TASK INPUTS Start Marker

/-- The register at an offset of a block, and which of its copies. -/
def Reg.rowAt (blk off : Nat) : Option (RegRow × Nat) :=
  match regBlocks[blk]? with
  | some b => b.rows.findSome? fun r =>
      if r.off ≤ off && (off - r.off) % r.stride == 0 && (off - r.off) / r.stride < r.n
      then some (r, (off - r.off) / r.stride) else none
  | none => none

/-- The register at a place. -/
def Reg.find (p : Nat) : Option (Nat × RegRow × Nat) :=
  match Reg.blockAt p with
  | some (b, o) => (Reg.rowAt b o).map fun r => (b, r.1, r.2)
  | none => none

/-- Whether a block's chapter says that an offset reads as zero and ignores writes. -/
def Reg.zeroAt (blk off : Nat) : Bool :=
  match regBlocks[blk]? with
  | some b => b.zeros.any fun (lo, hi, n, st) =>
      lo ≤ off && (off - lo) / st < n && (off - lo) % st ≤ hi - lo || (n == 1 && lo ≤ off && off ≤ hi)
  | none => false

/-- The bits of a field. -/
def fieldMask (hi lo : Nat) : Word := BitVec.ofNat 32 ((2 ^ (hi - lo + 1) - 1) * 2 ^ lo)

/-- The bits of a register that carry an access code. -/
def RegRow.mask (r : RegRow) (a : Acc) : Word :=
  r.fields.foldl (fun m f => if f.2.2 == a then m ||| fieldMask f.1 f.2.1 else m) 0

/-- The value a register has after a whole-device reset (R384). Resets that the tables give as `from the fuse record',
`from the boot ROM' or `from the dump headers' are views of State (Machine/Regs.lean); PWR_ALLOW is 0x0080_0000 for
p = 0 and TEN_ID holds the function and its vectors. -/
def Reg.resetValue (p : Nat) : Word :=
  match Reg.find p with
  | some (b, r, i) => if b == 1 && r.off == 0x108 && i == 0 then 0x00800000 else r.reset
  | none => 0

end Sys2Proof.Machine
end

TASK INPUTS End Marker

**THE TASK**
Beginning with the line holding "def Reg.find (p" and ending with the line holding "hi, n, st) =>", write out the stretch of material above exactly; add no further lines.

**EXERCISE SOLUTION**
def Reg.find (p : Nat) : Option (Nat × RegRow × Nat) :=
  match Reg.blockAt p with
  | some (b, o) => (Reg.rowAt b o).map fun r => (b, r.1, r.2)
  | none => none

/-- Whether a block's chapter says that an offset reads as zero and ignores writes. -/
def Reg.zeroAt (blk off : Nat) : Bool :=
  match regBlocks[blk]? with
  | some b => b.zeros.any fun (lo, hi, n, st) =>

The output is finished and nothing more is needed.